-------- RAW DATA --------

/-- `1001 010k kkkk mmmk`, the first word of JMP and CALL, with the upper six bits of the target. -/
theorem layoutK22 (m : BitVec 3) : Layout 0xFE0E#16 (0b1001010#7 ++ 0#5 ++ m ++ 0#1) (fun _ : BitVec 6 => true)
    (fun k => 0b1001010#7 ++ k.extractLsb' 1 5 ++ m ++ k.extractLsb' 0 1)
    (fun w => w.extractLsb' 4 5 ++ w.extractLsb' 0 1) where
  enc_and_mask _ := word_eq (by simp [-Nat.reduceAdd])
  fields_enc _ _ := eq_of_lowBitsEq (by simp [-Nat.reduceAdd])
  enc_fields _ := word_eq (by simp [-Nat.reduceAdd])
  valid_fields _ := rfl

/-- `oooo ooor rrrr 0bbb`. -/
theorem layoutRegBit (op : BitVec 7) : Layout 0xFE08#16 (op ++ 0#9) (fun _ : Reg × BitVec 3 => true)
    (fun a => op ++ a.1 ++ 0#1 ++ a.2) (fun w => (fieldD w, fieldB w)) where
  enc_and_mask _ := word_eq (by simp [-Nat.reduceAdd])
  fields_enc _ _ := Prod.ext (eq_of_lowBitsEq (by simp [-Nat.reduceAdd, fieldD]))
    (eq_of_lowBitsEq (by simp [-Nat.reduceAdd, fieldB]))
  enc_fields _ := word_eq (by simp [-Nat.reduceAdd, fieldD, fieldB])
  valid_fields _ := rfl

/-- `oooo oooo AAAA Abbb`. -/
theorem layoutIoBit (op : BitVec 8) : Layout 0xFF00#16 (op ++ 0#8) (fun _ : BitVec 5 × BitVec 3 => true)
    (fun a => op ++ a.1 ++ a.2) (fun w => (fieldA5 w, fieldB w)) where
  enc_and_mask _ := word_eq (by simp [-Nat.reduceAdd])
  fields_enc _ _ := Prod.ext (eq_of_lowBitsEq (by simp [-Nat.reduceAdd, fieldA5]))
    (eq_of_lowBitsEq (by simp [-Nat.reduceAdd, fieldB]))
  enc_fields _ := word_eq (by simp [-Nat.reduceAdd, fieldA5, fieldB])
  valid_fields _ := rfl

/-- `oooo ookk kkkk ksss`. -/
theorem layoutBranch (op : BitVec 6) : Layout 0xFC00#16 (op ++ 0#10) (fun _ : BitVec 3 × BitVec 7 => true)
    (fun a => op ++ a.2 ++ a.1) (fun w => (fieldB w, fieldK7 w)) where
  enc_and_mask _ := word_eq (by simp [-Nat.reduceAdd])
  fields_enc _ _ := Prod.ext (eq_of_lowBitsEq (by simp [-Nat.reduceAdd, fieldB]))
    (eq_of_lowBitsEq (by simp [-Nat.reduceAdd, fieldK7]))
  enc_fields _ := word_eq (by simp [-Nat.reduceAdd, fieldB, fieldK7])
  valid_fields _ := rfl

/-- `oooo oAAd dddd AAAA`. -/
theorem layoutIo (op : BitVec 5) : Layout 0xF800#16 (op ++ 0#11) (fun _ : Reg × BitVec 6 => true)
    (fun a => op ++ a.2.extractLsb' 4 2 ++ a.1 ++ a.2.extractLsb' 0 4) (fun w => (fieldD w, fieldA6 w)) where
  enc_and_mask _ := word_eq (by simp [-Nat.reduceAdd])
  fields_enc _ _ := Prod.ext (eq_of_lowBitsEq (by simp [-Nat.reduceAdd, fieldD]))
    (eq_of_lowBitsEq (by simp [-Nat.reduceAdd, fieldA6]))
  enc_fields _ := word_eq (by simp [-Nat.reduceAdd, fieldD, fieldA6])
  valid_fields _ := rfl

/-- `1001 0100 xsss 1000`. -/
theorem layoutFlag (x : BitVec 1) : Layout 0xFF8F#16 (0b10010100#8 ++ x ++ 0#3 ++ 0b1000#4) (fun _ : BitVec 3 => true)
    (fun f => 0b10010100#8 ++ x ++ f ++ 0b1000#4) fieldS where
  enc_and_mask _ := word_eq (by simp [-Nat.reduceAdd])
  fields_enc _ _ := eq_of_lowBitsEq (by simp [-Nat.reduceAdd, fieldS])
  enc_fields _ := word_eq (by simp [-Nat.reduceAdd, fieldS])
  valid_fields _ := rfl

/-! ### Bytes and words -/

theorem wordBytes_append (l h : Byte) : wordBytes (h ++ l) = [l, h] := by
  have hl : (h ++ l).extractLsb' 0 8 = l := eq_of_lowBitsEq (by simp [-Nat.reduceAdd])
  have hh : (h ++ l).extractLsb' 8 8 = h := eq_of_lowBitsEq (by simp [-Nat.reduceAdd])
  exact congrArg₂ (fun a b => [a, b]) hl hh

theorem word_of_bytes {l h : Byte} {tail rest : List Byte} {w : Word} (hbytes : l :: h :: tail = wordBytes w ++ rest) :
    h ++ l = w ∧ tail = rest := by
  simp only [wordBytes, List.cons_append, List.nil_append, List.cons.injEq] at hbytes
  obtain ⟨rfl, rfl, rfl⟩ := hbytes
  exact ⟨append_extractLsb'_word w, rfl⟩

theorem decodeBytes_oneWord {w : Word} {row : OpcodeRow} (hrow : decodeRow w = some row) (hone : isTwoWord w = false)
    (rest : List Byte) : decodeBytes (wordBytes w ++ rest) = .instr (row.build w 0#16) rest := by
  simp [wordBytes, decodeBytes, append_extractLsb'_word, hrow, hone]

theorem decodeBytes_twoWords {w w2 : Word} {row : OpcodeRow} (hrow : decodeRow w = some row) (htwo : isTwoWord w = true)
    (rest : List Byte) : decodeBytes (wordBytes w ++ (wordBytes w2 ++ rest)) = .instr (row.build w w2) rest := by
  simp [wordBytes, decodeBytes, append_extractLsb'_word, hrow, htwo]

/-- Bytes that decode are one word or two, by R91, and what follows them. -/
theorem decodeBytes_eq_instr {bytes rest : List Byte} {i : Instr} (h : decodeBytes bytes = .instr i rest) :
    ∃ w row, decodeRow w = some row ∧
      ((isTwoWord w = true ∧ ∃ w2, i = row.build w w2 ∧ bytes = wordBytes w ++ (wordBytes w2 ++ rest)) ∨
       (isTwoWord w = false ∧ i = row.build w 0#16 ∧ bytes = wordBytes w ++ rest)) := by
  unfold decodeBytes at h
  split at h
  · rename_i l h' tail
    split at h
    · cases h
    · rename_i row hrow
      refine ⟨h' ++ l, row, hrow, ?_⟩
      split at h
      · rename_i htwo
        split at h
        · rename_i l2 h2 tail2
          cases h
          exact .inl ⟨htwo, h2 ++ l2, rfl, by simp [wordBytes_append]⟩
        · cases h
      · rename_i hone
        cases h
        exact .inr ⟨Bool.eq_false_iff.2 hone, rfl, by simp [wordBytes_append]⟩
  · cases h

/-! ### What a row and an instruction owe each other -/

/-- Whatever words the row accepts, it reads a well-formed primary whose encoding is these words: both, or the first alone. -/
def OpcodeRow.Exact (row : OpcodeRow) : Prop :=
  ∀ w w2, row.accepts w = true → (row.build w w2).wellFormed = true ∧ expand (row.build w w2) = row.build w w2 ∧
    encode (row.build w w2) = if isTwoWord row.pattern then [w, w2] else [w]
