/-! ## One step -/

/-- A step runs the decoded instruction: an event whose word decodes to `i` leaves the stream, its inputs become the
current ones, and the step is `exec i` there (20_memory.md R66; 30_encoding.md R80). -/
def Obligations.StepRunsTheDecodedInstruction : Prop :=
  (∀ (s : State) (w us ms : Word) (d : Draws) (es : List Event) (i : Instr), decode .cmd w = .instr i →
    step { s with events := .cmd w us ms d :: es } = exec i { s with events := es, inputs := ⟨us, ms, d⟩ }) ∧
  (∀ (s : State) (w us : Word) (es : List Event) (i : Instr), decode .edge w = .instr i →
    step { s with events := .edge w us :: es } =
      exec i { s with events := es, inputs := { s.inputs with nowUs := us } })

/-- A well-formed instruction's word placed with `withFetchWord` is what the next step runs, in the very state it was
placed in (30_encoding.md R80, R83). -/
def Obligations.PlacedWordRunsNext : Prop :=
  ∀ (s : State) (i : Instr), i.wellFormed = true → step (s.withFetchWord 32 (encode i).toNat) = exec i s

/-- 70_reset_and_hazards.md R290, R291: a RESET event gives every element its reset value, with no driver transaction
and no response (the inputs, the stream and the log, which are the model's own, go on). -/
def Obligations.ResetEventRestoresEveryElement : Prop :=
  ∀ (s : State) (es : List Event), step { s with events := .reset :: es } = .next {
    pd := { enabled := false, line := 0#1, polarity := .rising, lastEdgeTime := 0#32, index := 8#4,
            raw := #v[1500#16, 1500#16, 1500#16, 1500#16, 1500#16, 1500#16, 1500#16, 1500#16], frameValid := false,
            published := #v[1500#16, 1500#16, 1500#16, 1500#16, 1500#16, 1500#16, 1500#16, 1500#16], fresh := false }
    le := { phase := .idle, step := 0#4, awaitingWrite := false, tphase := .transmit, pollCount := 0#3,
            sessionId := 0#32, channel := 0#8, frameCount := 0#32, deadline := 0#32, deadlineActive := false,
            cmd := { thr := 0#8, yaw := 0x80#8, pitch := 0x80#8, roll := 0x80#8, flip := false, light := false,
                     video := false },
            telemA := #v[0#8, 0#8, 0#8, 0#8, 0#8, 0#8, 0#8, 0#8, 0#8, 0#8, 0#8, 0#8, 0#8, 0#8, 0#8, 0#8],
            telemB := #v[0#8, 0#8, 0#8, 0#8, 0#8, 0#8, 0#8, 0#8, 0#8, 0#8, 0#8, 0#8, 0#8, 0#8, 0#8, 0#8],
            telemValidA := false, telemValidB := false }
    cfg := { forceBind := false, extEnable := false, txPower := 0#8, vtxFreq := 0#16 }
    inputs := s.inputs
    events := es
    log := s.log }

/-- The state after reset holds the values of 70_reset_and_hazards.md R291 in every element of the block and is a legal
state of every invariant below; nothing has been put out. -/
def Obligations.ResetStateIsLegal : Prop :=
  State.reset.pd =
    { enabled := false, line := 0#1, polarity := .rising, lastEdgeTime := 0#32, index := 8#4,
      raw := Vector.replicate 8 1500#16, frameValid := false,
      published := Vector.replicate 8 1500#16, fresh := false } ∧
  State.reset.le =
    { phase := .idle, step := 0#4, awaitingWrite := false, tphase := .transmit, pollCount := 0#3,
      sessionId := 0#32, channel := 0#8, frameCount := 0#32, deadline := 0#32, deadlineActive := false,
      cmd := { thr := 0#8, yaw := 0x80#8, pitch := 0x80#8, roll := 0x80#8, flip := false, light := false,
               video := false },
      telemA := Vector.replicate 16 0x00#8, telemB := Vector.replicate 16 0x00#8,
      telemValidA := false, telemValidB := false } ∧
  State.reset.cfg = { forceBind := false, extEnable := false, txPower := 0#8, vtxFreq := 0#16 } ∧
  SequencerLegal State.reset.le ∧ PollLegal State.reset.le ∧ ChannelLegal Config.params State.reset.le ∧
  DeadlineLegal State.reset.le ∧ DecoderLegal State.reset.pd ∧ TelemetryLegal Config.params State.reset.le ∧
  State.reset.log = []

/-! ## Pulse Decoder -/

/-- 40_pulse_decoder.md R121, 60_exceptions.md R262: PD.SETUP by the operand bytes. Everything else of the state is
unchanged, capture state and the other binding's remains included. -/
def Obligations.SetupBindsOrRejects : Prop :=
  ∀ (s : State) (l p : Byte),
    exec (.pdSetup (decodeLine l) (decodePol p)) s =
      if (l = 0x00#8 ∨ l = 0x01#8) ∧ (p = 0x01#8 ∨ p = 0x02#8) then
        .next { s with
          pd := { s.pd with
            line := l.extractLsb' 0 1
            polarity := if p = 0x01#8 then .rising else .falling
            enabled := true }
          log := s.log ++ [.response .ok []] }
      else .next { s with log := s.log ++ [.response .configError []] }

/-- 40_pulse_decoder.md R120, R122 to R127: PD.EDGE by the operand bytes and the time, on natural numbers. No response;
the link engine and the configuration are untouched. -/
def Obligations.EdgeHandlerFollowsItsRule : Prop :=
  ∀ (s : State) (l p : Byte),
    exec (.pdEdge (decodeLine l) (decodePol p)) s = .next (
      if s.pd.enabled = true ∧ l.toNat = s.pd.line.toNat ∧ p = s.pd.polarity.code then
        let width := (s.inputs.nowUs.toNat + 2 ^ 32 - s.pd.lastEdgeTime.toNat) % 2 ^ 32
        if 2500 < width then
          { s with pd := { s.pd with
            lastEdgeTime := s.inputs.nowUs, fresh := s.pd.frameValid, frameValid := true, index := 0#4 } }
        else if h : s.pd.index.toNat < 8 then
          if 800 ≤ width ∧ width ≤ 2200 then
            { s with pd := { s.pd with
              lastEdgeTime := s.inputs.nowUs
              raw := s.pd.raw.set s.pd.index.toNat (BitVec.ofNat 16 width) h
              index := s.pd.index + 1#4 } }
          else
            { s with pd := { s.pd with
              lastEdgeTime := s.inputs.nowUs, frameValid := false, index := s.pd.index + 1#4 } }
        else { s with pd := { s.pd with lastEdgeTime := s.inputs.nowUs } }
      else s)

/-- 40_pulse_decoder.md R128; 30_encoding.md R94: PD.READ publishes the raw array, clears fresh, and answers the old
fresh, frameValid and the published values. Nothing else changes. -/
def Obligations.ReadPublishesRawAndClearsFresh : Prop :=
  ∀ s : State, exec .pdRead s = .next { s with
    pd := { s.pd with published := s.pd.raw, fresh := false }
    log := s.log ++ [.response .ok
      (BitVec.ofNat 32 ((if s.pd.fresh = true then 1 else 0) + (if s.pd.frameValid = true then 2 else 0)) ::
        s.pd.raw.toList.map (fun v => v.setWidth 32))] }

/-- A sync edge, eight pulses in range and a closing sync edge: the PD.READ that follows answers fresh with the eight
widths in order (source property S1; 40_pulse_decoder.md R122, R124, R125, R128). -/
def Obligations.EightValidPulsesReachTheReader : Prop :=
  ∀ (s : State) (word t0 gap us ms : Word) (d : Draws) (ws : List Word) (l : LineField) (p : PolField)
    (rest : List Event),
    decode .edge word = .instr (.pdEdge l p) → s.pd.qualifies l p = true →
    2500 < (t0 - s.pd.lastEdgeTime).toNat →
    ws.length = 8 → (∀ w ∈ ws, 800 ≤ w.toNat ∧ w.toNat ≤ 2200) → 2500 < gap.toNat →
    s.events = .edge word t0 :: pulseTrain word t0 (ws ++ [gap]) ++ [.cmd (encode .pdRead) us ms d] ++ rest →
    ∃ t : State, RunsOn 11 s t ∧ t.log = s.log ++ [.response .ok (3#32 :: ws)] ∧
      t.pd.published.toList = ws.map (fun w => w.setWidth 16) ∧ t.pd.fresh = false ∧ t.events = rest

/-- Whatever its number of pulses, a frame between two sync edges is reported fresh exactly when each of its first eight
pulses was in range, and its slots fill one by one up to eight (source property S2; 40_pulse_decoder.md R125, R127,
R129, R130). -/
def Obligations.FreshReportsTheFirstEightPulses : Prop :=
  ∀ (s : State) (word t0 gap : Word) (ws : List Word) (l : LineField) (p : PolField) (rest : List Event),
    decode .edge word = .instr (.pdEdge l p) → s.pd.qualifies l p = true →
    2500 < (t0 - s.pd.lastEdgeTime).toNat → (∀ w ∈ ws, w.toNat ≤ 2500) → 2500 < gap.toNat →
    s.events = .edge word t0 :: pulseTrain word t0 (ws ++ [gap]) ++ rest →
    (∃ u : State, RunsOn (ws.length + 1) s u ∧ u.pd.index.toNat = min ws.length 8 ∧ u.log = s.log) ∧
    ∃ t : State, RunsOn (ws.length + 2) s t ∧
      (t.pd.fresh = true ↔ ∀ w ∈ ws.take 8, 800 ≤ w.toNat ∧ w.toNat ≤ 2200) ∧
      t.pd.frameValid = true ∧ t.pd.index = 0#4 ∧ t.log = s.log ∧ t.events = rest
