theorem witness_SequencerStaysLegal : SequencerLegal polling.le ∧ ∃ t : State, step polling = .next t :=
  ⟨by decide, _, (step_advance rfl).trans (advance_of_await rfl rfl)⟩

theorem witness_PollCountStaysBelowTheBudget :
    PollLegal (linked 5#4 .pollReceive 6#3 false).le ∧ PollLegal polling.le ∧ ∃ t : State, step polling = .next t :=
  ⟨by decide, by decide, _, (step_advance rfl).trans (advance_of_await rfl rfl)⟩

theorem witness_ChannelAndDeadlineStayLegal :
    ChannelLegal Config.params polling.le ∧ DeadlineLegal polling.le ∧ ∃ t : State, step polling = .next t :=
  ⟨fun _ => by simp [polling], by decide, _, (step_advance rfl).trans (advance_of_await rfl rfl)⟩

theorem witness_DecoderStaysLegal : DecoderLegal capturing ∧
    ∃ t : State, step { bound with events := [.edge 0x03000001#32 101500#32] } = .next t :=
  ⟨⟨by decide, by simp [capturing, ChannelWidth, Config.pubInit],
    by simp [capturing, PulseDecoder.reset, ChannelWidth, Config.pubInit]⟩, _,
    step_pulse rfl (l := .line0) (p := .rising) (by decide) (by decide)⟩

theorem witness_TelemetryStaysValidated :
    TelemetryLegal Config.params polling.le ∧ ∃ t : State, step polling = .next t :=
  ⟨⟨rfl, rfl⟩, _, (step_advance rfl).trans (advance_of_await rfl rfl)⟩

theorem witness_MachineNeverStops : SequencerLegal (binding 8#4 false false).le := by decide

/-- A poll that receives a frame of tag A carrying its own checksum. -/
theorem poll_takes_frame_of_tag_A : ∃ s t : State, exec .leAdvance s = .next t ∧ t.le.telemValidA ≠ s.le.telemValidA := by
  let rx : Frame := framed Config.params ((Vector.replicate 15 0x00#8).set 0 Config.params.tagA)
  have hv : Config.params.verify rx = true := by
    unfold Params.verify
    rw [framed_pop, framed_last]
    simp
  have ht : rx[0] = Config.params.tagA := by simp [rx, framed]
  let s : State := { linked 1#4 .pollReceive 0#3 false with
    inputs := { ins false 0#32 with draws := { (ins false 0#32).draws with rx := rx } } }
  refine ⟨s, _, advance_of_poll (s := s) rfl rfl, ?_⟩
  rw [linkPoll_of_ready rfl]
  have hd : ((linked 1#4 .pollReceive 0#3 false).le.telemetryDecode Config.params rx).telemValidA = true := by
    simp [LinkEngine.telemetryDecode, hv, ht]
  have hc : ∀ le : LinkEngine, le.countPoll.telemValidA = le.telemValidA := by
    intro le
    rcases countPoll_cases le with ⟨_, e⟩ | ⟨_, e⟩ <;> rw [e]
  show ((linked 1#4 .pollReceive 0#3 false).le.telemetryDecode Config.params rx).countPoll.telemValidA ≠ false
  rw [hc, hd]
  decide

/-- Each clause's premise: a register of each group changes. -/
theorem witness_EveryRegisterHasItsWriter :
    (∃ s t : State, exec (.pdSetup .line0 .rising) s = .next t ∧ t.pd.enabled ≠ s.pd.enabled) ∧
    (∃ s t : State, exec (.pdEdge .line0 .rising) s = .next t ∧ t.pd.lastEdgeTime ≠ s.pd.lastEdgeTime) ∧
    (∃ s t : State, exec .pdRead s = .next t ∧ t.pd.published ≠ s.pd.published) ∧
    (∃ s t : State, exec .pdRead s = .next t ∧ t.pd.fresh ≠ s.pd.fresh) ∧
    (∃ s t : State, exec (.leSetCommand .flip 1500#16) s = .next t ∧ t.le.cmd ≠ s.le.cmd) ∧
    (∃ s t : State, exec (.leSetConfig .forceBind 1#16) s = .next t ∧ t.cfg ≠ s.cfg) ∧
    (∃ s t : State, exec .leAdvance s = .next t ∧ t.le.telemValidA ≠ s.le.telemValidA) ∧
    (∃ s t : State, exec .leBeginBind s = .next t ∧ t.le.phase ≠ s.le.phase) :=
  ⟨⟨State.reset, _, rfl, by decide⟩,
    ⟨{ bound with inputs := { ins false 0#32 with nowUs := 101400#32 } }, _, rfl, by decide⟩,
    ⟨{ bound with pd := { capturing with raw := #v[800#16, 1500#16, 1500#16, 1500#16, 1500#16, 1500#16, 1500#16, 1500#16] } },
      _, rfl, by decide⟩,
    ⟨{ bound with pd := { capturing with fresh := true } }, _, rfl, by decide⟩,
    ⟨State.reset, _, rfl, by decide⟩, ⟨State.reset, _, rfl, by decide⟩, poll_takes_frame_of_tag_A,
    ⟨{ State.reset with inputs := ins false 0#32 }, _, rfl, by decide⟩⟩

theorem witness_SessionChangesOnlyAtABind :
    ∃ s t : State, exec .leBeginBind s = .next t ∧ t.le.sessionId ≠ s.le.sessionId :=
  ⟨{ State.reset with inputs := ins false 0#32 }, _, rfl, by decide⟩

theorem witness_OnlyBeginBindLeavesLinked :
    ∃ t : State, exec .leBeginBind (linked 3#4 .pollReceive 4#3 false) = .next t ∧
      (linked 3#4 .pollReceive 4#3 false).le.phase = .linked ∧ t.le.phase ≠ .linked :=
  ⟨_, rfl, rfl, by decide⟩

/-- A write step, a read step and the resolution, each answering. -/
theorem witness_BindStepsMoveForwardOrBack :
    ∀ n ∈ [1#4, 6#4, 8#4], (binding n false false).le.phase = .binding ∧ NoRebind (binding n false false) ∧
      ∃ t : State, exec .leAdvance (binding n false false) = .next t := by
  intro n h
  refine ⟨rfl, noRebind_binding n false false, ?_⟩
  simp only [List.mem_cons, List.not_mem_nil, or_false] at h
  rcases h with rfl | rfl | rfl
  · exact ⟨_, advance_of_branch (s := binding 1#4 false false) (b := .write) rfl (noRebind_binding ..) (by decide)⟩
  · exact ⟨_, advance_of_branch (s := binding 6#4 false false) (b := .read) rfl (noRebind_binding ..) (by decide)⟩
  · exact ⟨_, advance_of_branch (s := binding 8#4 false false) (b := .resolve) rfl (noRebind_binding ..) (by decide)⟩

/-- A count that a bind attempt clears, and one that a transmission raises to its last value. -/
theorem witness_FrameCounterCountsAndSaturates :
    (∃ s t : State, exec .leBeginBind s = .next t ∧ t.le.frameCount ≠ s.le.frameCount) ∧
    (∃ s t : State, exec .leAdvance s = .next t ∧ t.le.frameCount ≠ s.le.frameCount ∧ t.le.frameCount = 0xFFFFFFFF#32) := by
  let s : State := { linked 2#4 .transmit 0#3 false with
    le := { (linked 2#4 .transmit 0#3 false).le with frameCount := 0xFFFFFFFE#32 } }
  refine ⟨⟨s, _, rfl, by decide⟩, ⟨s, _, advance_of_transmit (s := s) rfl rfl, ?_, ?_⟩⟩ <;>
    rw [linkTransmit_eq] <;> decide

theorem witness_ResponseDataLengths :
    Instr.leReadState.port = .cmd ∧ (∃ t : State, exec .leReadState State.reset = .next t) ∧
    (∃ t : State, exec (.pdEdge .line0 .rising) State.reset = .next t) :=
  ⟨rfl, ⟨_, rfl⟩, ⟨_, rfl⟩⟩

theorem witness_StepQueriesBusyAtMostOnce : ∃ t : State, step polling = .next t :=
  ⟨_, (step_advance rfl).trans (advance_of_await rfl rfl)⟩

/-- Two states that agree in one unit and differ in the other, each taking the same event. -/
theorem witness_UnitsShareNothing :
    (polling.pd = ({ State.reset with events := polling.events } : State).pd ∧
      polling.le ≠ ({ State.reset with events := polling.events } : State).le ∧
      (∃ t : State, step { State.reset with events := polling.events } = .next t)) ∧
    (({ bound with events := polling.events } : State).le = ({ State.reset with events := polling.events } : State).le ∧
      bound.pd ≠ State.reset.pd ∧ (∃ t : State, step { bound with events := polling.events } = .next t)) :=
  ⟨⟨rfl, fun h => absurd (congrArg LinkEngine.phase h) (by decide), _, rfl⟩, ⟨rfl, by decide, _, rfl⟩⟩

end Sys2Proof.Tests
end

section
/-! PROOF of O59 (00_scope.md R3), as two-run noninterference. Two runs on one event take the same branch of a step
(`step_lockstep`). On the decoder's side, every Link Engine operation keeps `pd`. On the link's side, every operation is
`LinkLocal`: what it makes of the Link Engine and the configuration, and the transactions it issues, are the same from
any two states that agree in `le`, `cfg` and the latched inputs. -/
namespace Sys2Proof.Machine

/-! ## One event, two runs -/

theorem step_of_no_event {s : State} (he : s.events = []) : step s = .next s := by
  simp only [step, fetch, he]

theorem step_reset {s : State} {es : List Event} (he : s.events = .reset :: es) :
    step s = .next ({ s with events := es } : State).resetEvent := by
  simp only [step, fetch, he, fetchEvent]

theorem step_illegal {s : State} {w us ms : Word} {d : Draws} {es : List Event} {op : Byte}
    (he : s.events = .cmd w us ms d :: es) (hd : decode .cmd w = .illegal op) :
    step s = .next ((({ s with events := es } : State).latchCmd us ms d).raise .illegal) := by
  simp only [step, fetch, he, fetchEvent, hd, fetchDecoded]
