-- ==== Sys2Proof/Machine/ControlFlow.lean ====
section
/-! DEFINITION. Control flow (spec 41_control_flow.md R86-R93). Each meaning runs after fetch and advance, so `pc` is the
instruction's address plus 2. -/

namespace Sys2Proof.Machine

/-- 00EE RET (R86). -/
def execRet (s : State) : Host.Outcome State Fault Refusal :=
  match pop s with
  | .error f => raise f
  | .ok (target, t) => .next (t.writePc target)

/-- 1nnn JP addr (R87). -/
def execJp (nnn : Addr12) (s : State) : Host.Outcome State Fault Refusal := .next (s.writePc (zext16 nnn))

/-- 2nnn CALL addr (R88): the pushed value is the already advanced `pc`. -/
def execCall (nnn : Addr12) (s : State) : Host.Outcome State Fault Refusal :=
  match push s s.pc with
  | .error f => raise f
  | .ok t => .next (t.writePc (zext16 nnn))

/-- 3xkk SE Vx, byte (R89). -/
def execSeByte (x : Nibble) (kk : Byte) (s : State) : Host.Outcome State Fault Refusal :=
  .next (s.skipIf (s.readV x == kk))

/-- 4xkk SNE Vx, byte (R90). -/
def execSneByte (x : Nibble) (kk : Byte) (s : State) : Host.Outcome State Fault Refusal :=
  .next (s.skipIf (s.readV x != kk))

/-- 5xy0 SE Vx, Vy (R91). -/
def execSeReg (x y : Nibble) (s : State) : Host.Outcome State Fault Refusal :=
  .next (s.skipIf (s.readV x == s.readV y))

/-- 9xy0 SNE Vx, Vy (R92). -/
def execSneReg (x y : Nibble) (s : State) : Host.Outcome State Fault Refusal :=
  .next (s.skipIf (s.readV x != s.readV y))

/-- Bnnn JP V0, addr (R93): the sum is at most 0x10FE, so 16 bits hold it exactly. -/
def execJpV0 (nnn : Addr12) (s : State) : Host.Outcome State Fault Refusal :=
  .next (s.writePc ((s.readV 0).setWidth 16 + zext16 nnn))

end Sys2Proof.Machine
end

--------

Looking at the records above, work out how many lines hold "some" and write only that number.

3